In the 1850s, Maury took an interest in filibustering, which were attempts by Americans to raise private armies and launch invasions of Latin American countries. Maury recruited volunteers for an aborted expedition to Cuba in 1854 led by John A. Quitman, and also recruited for a failed mission to Nicaragua led by Henry Kinney. Maury then became connected with William Walker, who proclaimed himself the ruler of Nicaragua during the Filibuster War. Maury captained a ship in 1858 that evaded US revenue cutters in Mobile Bay to transport men to Walker's army in Central America, and Maury was arrested in October 1859 for violating US law in connection with Walker's filibustering expeditions.

==Civil war==
At the outbreak of the secession crisis that led to the American Civil War, Maury volunteered to join Alabama's armed forces, and he was placed in command of the Alabama troops assembled at Fort Morgan on Mobile Bay. These volunteers were organized as the 2nd Alabama Infantry in the spring of 1861, and Maury became the colonel of the regiment. When the 2nd Alabama's one-year term of service expired in 1862, the regiment was disbanded and Maury joined the 32nd Alabama Infantry Regiment as a lieutenant colonel. He fought in Tennessee at the Battle of Stones River, and was seriously wounded in the July 1863 Jackson expedition in Mississippi.
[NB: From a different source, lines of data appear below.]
/-- LDM, Thumb POP and LDMIA: the words in the listed registers from the lowest address up, the base, the PC. LDM with `^`: without r15
the User registers are loaded, with r15 the SPSR becomes the CPSR. -/
def Obligations.LoadMultiple : Prop :=
  (∀ (cond : Cond) (p u w : Bool) (rn : RegNum) (regs : BitVec 16) (s : State), condPassed cond s.cpsr = true →
    rn ≠ 15#4 → regList regs ≠ [] → Quiet s →
    BlockReady s (blockStart p u (s.reg rn) (regList regs).length) (regList regs).length →
    ∃ t : State, exec (.ldm cond p u w rn regs) s = .next t ∧
      BlockLoaded (physIndex s.cpsr.m) w rn (blockEnd u (s.reg rn) (regList regs).length) (regList regs)
        (blockStart p u (s.reg rn) (regList regs).length) s t ∧
      t.cpsr = s.cpsr ∧
      (15#4 ∉ regList regs → t.pc = s.pc + s.instrBytes) ∧
      (∀ k : Nat, (regList regs)[k]? = some 15#4 →
        t.pc = alignPc s.cpsr.t (blockWord s (blockStart p u (s.reg rn) (regList regs).length) k))) ∧
  (∀ (r : Bool) (regs : BitVec 8), LoadsBlock (.tPop r regs) false true true 13#4 (popList r regs)) ∧
  (∀ (rb : LowReg) (regs : BitVec 8),
    LoadsBlock (.tLdmia rb regs) false true true (rb.setWidth 4) (regList (0#8 ++ regs))) ∧
  (∀ (cond : Cond) (p u : Bool) (rn : RegNum) (regs : BitVec 15) (s : State), condPassed cond s.cpsr = true →
    rn ≠ 15#4 → regs ≠ 0#15 → s.cpsr.m ≠ modeUsr → s.cpsr.m ≠ modeSys → Quiet s →
    BlockReady s (blockStart p u (s.reg rn) (regList (0#1 ++ regs)).length) (regList (0#1 ++ regs)).length →
    ∃ t : State, exec (.ldmUser cond p u false rn regs) s = .next t ∧
      BlockLoaded userIndex false rn 0#32 (regList (0#1 ++ regs))
        (blockStart p u (s.reg rn) (regList (0#1 ++ regs)).length) s t ∧
      t.cpsr = s.cpsr ∧ t.pc = s.pc + s.instrBytes) ∧
  (∀ (cond : Cond) (p u w : Bool) (rn : RegNum) (regs : BitVec 15) (s : State) (psr : Psr), condPassed cond s.cpsr = true →
    rn ≠ 15#4 → s.spsrOf s.cpsr.m = some psr → Quiet s →
    BlockReady s (blockStart p u (s.reg rn) (regList (1#1 ++ regs)).length) (regList (1#1 ++ regs)).length →
    ∃ t : State, exec (.ldmRestore cond p u w rn regs) s = .next t ∧
      BlockLoaded (physIndex s.cpsr.m) w rn (blockEnd u (s.reg rn) (regList (1#1 ++ regs)).length)
        (regList (1#1 ++ regs)) (blockStart p u (s.reg rn) (regList (1#1 ++ regs)).length) s t ∧
      t.cpsr = psr ∧
      t.pc = alignPc psr.t (blockWord s (blockStart p u (s.reg rn) (regList (1#1 ++ regs)).length)
        ((regList (1#1 ++ regs)).length - 1)))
In early 1864, Maury was promoted to colonel and given command of a new regiment, the 15th Confederate Cavalry, made up of Florida and Alabama companies. He was then dispatched to Jones County, Mississippi to investigate the anti-Confederate rebellion there led by Newton Knight. On March 5, 1864, the cavalry fought a battle with Knight's company of insurgents, and hung several local men as deserters from the Confederate Army. Colonel Maury believed he had put a stop to the rebellion, but Knight's defiance of Confederate authority continued after his troops left the region.

For the remainder of the war, Maury's 15th Confederate Cavalry was assigned to defensive duty in the Florida panhandle and Mobile Bay, skirmishing with Federal troops in small-scale engagements. The regiment surrendered at the end of the war in April 1865, and he returned to civilian life in Mobile, where he died in February, 1869.